Também ontem, a Justiça italiana negou pedido da defesa de Pizzolato para que pemanecesse em liberdade durante a tramitação do processo de extradição. A argumentação da Corte foi que havia risco de fuga. O executivo foi condenado a 12 anos e 7 meses de prisão no processo do mensalão. Foragido desde novembro, ele foi detido quarta-feira na casa de um sobrinho na cidade de Maranello, na Itália, portando um passaporte em nome de Celso, seu irmão morto há 35 anos. A fuga do Brasil ocorreu em setembro, antes da expedição do pedido de prisão pela Justiça brasileira. Pizzolato cruzou por terra fronteira com a Argentina e, de Buenos Aires, voou para a Europa.
A Polícia Federal brasileira reitera que a prisão feita pelas autoridades italianas não ocorreu pelo uso de documentos falsos, mas "para fins de extradição", atendendo ao pedido do Brasil. De qualquer forma, Pizzolato vai responder pelo crime de falsidade ideológica no Brasil e na Itália. A pena pode chegar a três anos de prisão. Na hipótese de o STF acatar o pedido de extradição, será expedido ofício ao Ministério da Justiça para prosseguimento ao processo de retorno de Pizzolato ao Brasil.
O ex-diretor do BB falou ontem por cerca de 30 minutos à Corte de Apelação de Bolonha (Norte da Itália), instância onde tramitará a ação com o objetivo de extraditá-lo para o cumprimento da pena decidida pelo STF. Em italiano, ele afirmou que havia sido condenado em um processo político no Brasil. As autoridades consideraram que, em razão da fuga do Brasil e dos documentos falsos encontrados no momento da prisão, não haveria possibilidade de permitir nem liberdade condicional nem prisão domiciliar.
Revisão O advogado de Pizzolato, Lorenzo Bergami, acredita que ainda poderá apresentar nos próximos dias pedido de revisão da decisão de manter seu cliente na prisão.
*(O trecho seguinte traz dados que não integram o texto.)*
-- ==== Sys2Proof/Syntax.lean ====
section
/-!
DEFINITION. The commands of the module as data: one constructor per row of spec/opcode_table.json. A command carries
what its happening brings from outside: an access, a message, a frame, an instant. Instants `t` are MONO, in units of
1/9 ns (R144; log entry 2).
-/

namespace Sys2Proof

/-- A register access of a host link: BAR 0 or 2 of function 0, or 11 and 12 for BAR0 of functions 1 and 2; offset, size in
bytes (R88, R91, R115). Link 0 is host A, 1 host B. -/
structure Access where
  link : Nat
  bar : Nat
  off : Nat
  size : Nat
  deriving DecidableEq, Repr

/-- A Chartroom message as its datagram carries it (R66–R68). -/
structure Msg where
  /-- arrival, MONO -/
  t : Nat
  /-- source IP address -/
  ip : Nat
  /-- false: port M; true: a switched port, with the VLAN (0 untagged) and traffic class it came in -/
  switched : Bool
  vlan : Nat
  cls : Nat
  /-- UDP payload length, and whether the datagram was an IP fragment -/
  size : Nat
  fragment : Bool
  session : Nat
  seq : Nat
  fleet : Nat
  any : Bool
  /-- BODY: cleartext in HELLO, ciphertext with its tag at the end otherwise -/
  body : Bytes
  deriving DecidableEq, Repr

/-- Who made a request: a Chartroom session, a manager mailbox (by link), a slice mailbox, or a command block. -/
inductive Requester where
  | session (id : Nat)
  | manager (link : Nat)
  | slice (s : Nat)
  | block (link : Nat)
  | wheelhouse
  deriving DecidableEq, Repr

/-- A block, or a unit of one, that Sounding tests and that start-up may fence (R534, R577). -/
inductive Blk where
  | tile (t : Nat)
  | quad (q : Nat)
  | scanCore (c : Nat)
  | portGroup (g : Nat)
  | port (p : Nat)
  | hostIf
  | adc
  | ocxo
  | switchCore
  | packetBuffer
  | dram
  | ingest
  | sextant
  | binnacle
  deriving DecidableEq, Repr

/-- A memory with ECC, with what its struck word belongs to (R569, R575): a tile's memory of R289 with the instance or the
TYPE_ID; scan memory under a core (part 1 code or working half, 2 committed half, of a slice); the packet buffer with the
frame; the history of a filter slot; capture staging with the number of items struck; a sample; a far fix, the newest or
the older; an interval of a signal journal by its frame; other DRAM. -/
inductive EccMem where
  | tile (t m : Nat) (owner : Option Nat)
  | scan (core : Nat) (sl part : Nat)
  | packet (frame : Option Nat)
  | history (c : Nat)
  | staging (k n : Nat)
  | sample (k a : Nat)
  | farFix (i : Nat) (newest : Bool)
  | journal (i frame : Nat)
  | dram
  deriving DecidableEq, Repr

/-- An error that a scrub or a march test finds in a word (R575, R576): its word address, the failing data and check bits,
and whether it is uncorrectable. -/
structure EccHit where
  mem : EccMem
  word : Nat
  bits : Nat
  check : Nat
  bad : Bool
  deriving DecidableEq, Repr

/-- A failure that start-up Sounding finds (R534): a word of a memory, or a block with the KIND of R580. -/
inductive BootFail where
  | word (h : EccHit)
  | blk (b : Blk) (kind : Nat)
  deriving DecidableEq, Repr
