/-- Every trigger entry of every set for which `p set SRC EDGE TARGET` holds fires, in order. -/
def State.fireAll (s : State) (src tai info : Nat) (p : Bytes → Nat → Nat → Bool) : State :=
  s.cap.sets.foldl (fun (s : State) e => (List.range 4).foldl (fun (s : State) j =>
    let (sr, edge, target) := setTrig e.2.entry j
    if e.2.on && sr = src && p e.2.entry edge target then s.fire e.1 j src tai info else s) s) s

/-- A signal slot is about to change: what capture rows of earlier ticks still need is kept for 10 s (R465). -/
def State.notePast (s : State) (n : Nat) : State :=
  if s.cap.sets.any fun e => e.2.members.any fun m => memKind m = 2 && memTarget m = n then
    let x := s.signal n
    let p : SigPast := { slot := n, tai := s.tai, value := (s.readSignal n).1, qual := x.quality, forced := x.forceEn }
    { s with cap := { s.cap with past := p :: s.cap.past.filter fun y => s.tai ≤ y.tai + 10 * unitsSec } }
  else s

/-- A committed value of a slot: value, quality and time of commit (R338). A commit that matches an entry's EDGE fires it
while the set's owner holds a read grant for the slot (R467). -/
def State.commitSignal (s : State) (n value qual : Nat) : State :=
  let old := (s.signal n).value
  let s := s.notePast n
  let s := s.setSignal n { s.signal n with value := value, quality := qual % 2 ^ 16, time := s.tai }
  if old = value then s
  else s.fireAll 4 s.tai (value % 2 ^ 32) fun e edge target =>
    target % 2 ^ 18 = n && s.granted (setOwner e) 2 n 0
      && (edge = 3 || edge = 1 && old = 0 || edge = 2 && value = 0)

/-! ### Rows (R463–R465) -/

/-- A slot's value, quality and force as they stood at a TAI instant. -/
def State.signalAt (s : State) (n tai : Nat) : Nat × Nat × Bool :=
  let x := s.signal n
  match (s.cap.past.filter fun p => p.slot = n && tai < p.tai).getLast? with
  | some p => (p.value, p.qual, p.forced)
  | none => ((s.readSignal n).1, x.quality, x.forceEn)

/-- The value and quality word of a member at tick a (R463, R465). -/
def State.memberValue (s : State) (base a m : Nat) : Nat × Nat :=
  if memKind m = 1 then
    match s.slotOwner (memTarget m) with
    | none => (0, 0x8001)
    | some (k, c) =>
      if !s.live k then (0, 0x8001)
      else match s.sampleOf k a with
        | none => (0, 1)
        | some y => (y.vals.getD c 0,
            y.quals.getD c 0 % 2 ^ 14 + b2n (bit 16 y.record) * 2 ^ 14 + b2n (bit 19 y.record) * 2 ^ 15)
  else
    let n := memTarget m
    let (v, q, forced) := s.signalAt n (a * entPeriod (s.strm base).entry)
    (if (s.signal n).vtype = 0x0B then (f64.convert f32 v).1 else v % 2 ^ 32, q % 2 ^ 14 + b2n forced * 2 ^ 14)

/-- The row of tick a (R464). -/
def State.capRow (s : State) (x : CapSet) (a : Nat) : Bytes :=
  let vs := x.members.map (s.memberValue (setBase x.entry) a)
  padTo (rowLen x.members.length) (vs.flatMap (fun v => leBytes 4 v.1) ++ vs.flatMap fun v => leBytes 2 v.2)

/-- L of R465 in units of 1/9 ns. -/
def State.capDelay (s : State) (x : CapSet) : Nat :=
  (x.members.filterMap fun m => if memKind m = 1 then (s.slotOwner (memTarget m)).map fun kc =>
      let e := (s.strm kc.1).entry
      entWindow e * unitsUs + entHorizon e * entPeriod e + entSwRes e * unitsNs
    else none).foldl max 0 + 2 * unitsUs

/-- Full-rate traffic of a set in bytes/s, counted once into staging and once out of it (R461). -/
def State.setTraffic (s : State) (e : Bytes) : Nat :=
  let rate := entRate (s.strm (setBase e)).entry
  2 * (rate * rowLen (setMemberCount e) + cdiv rate 64 * 16)

/-- The capture traffic of the sets in force (R383, R461). -/
def State.capTraffic (s : State) : Nat := (s.cap.sets.map fun e => if e.2.on then s.setTraffic e.2.entry else 0).sum

/-! ### Drain (R469, R472) -/

/-- The bobbin of a set is an enabled CAPTURE bobbin in operation (R472). -/
def State.capBobbin (s : State) (e : Bytes) : Bool :=
  let i := bobIx (setOwner e) (setBobbin e)
  s.raw Reg.slc_STATE (setOwner e) = 1 && s.flag Reg.bob_EN i && s.raw Reg.bob_KIND i = 4 && s.raw Reg.bob_BSTATE i = 1

/-- A posted buffer of the set's bobbin that no set fills. -/
def State.capPosted (s : State) (e : Bytes) : Option Desc :=
  let taken := s.cap.sets.filterMap fun y => if setOwner y.2.entry = setOwner e && setBobbin y.2.entry = setBobbin e then
      y.2.buf.map fun (b : CapBuf) => b.index else none
  (s.sli (setOwner e)).descs.find? fun d => d.bobbin = setBobbin e && d.phase = 2 && !taken.contains d.index

/-- STATE of a set: 0 off, 3 BASE not admitted, 1 draining, 2 waiting for its bobbin (R477). -/
def State.capState (s : State) (k : Nat) : Nat :=
  let x := s.cset k
  if !x.on then 0
  else if !s.live (setBase x.entry) then 3
  else if s.capBobbin x.entry && (x.buf.isSome || (s.capPosted x.entry).isSome) then 1 else 2

/-- Bytes of a SAMPLES record. -/
def samplesRec (first div : Nat) (rows : List Bytes) : Bytes :=
  let body := rows.flatten
  leBytes 1 1 ++ leBytes 1 0 ++ leBytes 2 (16 + body.length) ++ leBytes 2 rows.length ++ leBytes 1 div ++ leBytes 1 0
    ++ leBytes 8 first ++ body

/-- The bytes of a buffer's records with its open SAMPLES record closed (R471). -/
def CapBuf.all (b : CapBuf) : Bytes :=
  b.recs ++ match b.open_ with
    | some (f, d, rows) => samplesRec f d rows
    | none => []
Após a audiência, o ex-diretor do BB retornou à penitenciária de Módena, capital da província de mesmo nome, onde fica Maranello. Lá, ele dividirá cela com outros presos, não terá direito a telefone celular e terá autorização para receber visitas em seis a oito ocasiões por mês. No depoimento, Pizzolato, que usou algemas durante o trajeto para a Corte, vestia apenas uma calça jeans e uma camisa.
Na quinta-feira, pela primeira vez, a polícia italiana deixou claro que existem "possibilidades legais concretas" para a extradição de Pizzolato ao Brasil, mesmo diante do fato de o ex-diretor do BB ter nacionalidade italiana. A defesa do brasileiro acredita que a decisão sobre a extradição saia apenas no fim do semestre. No processo do mensalão, a condenação de Pizzolato foi pelos crimes de peculato, corrupção passiva e lavagem de dinheiro. O ex-diretor do BB foi condenado por participação no desvio de R$ 73 milhões do Fundo Visanet, que teria alimentado o esquema de pagamento de propinas a deputados federais em troca de apoio a projetos de interesse do Palácio do Planalto no primeiro ano do governo de Luiz Inácio Lula da Silva. (Com agências)
Falhas
A fuga de Henrique Pizzolato para a Itália após ser condenado no processo do mensalão é apenas mais um capítulo nas crônicas falhas de segurança que permitem a foragidos da Justiça deixarem o país sem serem impedidos. A ausência de uma base de dados centralizada permite que um criminoso cometa um crime em um local, mude de estado e tire uma nova carteira de identidade em outra unidade de Federação. Com ela em mãos, basta tirar um passaporte com o documento falso e sair do país sem ser incomodado pelas autoridades brasileiras. O caso específico de Pizzolato expõe ainda outra fragilidade. Quando deixou a Argentina rumo à Itália, o ex-diretor de marketing do Banco do Brasil foi obrigado a colher as impressões digitais, que foram encaminhadas à Interpol. Os dados foram repassados ao Instituto Nacional de Identificação, ligado à Polícia Federal, que constatou que o turista era Henrique e não Celso Pizzolato.